The Dilemma of Delisting Species

July 6, 2000 -- The bald eagle is proving what a lot of jailbirds already know: it can be a lot easier getting in than getting out.

The national symbol was supposed to have been removed from the Endangered Species List by now, but its “delisting” has been placed on hold. There doesn’t seem to be much debate over the fact that the white-headed raptor with the ferocious expression has rebounded somewhat in the years since Congress banned killing it in 1940 — long before the Endangered Species Act was passed in 1973.

Outlawing the use of DDT which destroyed its eggs, and taking measures to protect its habitat helped the bald eagle rebound from its precarious level of fewer than 500 pairs in the contiguous states less than four decades ago. There are believed to be nearly 1,200 pairs today in the “Lower 48,” and outside my office window in Alaska they are more common than pigeons.

So what’s the problem here? Partly, a lack of good science.

Gauging When Enough Is Enough

Federal officials wanted to point to the eagle as a stirring example of the successful application of a popular law designed to protect critters that are dying out, largely because humans have messed up their environment. But now they say they want to think about it a bit more because if the eagle is removed from the list, how can they be sure its habitat will be protected?

Environmental groups largely oppose the delisting because they see no gain, and some threat, in any relaxation of the monitoring and protection that is required under the law for a listed species.But the chief dilemma in removing any creature from the protection of the act is deciding when enough is enough.

The Endangered Species Act “provided no criteria for deciding when a species should be listed, delisted or ‘downlisted’ from endangered to threatened,” reports a team of researchers in the current issue of American Scientist.

Addressing the broad issue of when any animal should be delisted — the scientists conclude that “no management agency has come up with a rigorous and objective definition” for when a species can be considered “recovered.”

Popularity Contest?

Leah Gerber, a wildlife ecologist at the National Center for Ecological Analysis and Synthesis at the University of California, Santa Barbara and lead author of the report, says current decisions on conservation management are inconsistent and too often based on the popularity of a specific species, not the level or evidence of the threat.

Whales and eagles get a lot of attention, and any attempt to remove them from the list is bound to be met with hostility. A toad that is holding up a popular construction project is likely to get a lot less support than the national bird.

“Every year, populations of plants, insects and even microbes reach the brink of extinction, virtually unnoticed,” write Gerber and Douglas P. DeMaster, director of the National Marine Mammal Laboratory in Seattle, and Simona Perry Roberts, a biologist with the National Marine Fisheries Service. “In the meantime, the threat of large-mammal extinctions arouses public passions, attention and, ultimately, money. It is here, at the intersection of sentimentality and scientific controversy, that conservation biologists typically face their greatest challenge.”

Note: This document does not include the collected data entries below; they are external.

-- ==== Sys2Proof/Laws/KeepsRegAccess.lean ====
section
/-! SUPPORT. Laws/KeepsRegAccess.lean: which parts of the state each operation of Machine/RegAccess.lean may change, and that it keeps the
canonical forms. -/

namespace Sys2Proof.Machine

variable {l : List Part} {s t : State}

theorem keeps_clearRc (h : Keeps l s t) (h_regs : Part.regs ∈ l) (a : Nat) :
    Keeps l s (t.clearRc a) := by
  unfold State.clearRc
  repeat' (first
    | with_reducible assumption | intro _ | with_reducible apply keeps_ite | with_reducible apply keeps_wr
    | with_reducible apply keeps_foldl | with_reducible apply keeps_foldl_snd | dsimp only | split)

theorem keeps_takeOnce (h : Keeps l s t) (h_regs : Part.regs ∈ l) (h_ans : Part.ans ∈ l) (h_hallIrq : Part.hallIrq ∈ l) (h_reeve : Part.reeve ∈ l)
    (h_ms : Part.ms ∈ l) (h_tally : Part.tally ∈ l) (h_crt : Part.crt ∈ l) (h_dbg : Part.dbg ∈ l) (a : Nat) (w : State)
    (e : t.takeOnce a = some (.next w)) : Keeps l s w := by
  unfold State.takeOnce at e
  dsimp only at e
  split at e
  · cases e
  · split_ifs at e
    · exact (keeps_execReeveSubmitResultTake h h_ans h_reeve _ _).keeps w (Option.some.inj e)
    · exact (keeps_execReeveReportTake h h_regs h_ans h_reeve _ _).keeps w (Option.some.inj e)
    · exact (keeps_execGranaryPoolTake h h_regs h_ans h_hallIrq h_ms h_tally h_dbg _).keeps w (Option.some.inj e)
    · exact (keeps_execCarterResultTake h h_regs h_ans h_crt _ _).keeps w (Option.some.inj e)
    · exact (keeps_execCarterResultTake h h_regs h_ans h_crt _ _).keeps w (Option.some.inj e)

theorem keeps_regReadOne (h : Keeps l s t) (h_regs : Part.regs ∈ l) (h_ans : Part.ans ∈ l) (h_hallIrq : Part.hallIrq ∈ l) (h_reeve : Part.reeve ∈ l)
    (h_ms : Part.ms ∈ l) (h_tally : Part.tally ∈ l) (h_crt : Part.crt ∈ l) (h_dbg : Part.dbg ∈ l) (a : Nat) (quiet : Bool) :
    Keeps l s (t.regReadOne a quiet).2 := by
  unfold State.regReadOne
  split
  · exact h
  · split
    · exact keeps_takeOnce h h_regs h_ans h_hallIrq h_reeve h_ms h_tally h_crt h_dbg a _ (by assumption)
    · exact keeps_clearRc h h_regs a

theorem keeps_regRead (h : Keeps l s t) (h_regs : Part.regs ∈ l) (h_ans : Part.ans ∈ l) (h_hallIrq : Part.hallIrq ∈ l) (h_reeve : Part.reeve ∈ l) (h_ms : Part.ms ∈ l) (h_tally : Part.tally ∈ l) (h_crt : Part.crt ∈ l) (h_dbg : Part.dbg ∈ l) (a : Nat) (n : Nat) (quiet : Bool) :
    Keeps l s (t.regRead a n quiet) := by
  unfold State.regRead
  repeat' (first
    | with_reducible assumption | intro _ | with_reducible apply keeps_ite | with_reducible apply keeps_reply
    | with_reducible apply keeps_refusedAns | with_reducible apply keeps_regReadOne | refine Keeps.snd_eq (by assumption) ?_ | dsimp only | split
)

end Sys2Proof.Machine
end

In other words, this is an immature science facing very mature questions in a politically-charged environment.

Gerber and her colleagues are not arguing for a relaxation of the standards, but she notes that unless the criteria for “delisting” is explicit and clear for each species, there is grave danger that decisions will be based more on politics and economics than science.

And whenever the evidence is compelling, animals and plants that have rebounded ought to be removed or the list will become “just a list that isn’t really doing anything,” she says.

But what is most essential, she says, is for scientists to come up with clear criteria that will allow policy makers to decide when success has been achieved. And that’s tough.

It’s different for each species, and it can take decades to collect the data needed for good judgment. In some cases, the data is very difficult to get, and in other cases the animal makes it a lot easier.

Missing Data

Take the case of whales. Commercial whaling so decimated whale stocks around the world that nearly all whales were listed as endangered and are now protected under international treaties. But not all whales are the same.

Each year, almost like clockwork, the Northern Pacific gray whale passes the shoreline of California on its way to it’s spawning grounds off Baja California, giving scientists the opportunity to monitor its numbers quite reliably. The grays have enjoyed a steady growth rate to a population of about 26,635 individuals. As a result, in 1994, the gray whale became the only large whale to be “delisted.”

But other whale species, including the humpback, are less predictable in their migratory habits, leaving scientists largely guessing at their numbers. And there are so few North Pacific right whales that no one is sure just how many there are, but it’s probably fewer than a hundred animals at best.

So what was good for the gray was not necessarily good enough for the right whale, which may be headed for extinction.

“We haven’t seen a calf in years,” Gerber notes, adding that the whales may be so few in number that they are having problems finding mates and thus may not be reproducing at a sustainable rate.

But, as she quickly adds, no one really knows that.

Getting answers to questions like that could take decades and buckets full of research money.And none of that will help until someone with a lot of clout decides that the Endangered Species Act may itself be endangered if scientists can’t come up with the facts.

Only then will we know if the bald eagle is, again, master of the skies.

Lee Dye’s column appears weekly on ABCNEWS.com. A former science writer for the Los Angeles Times, he now lives in Juneau, Alaska.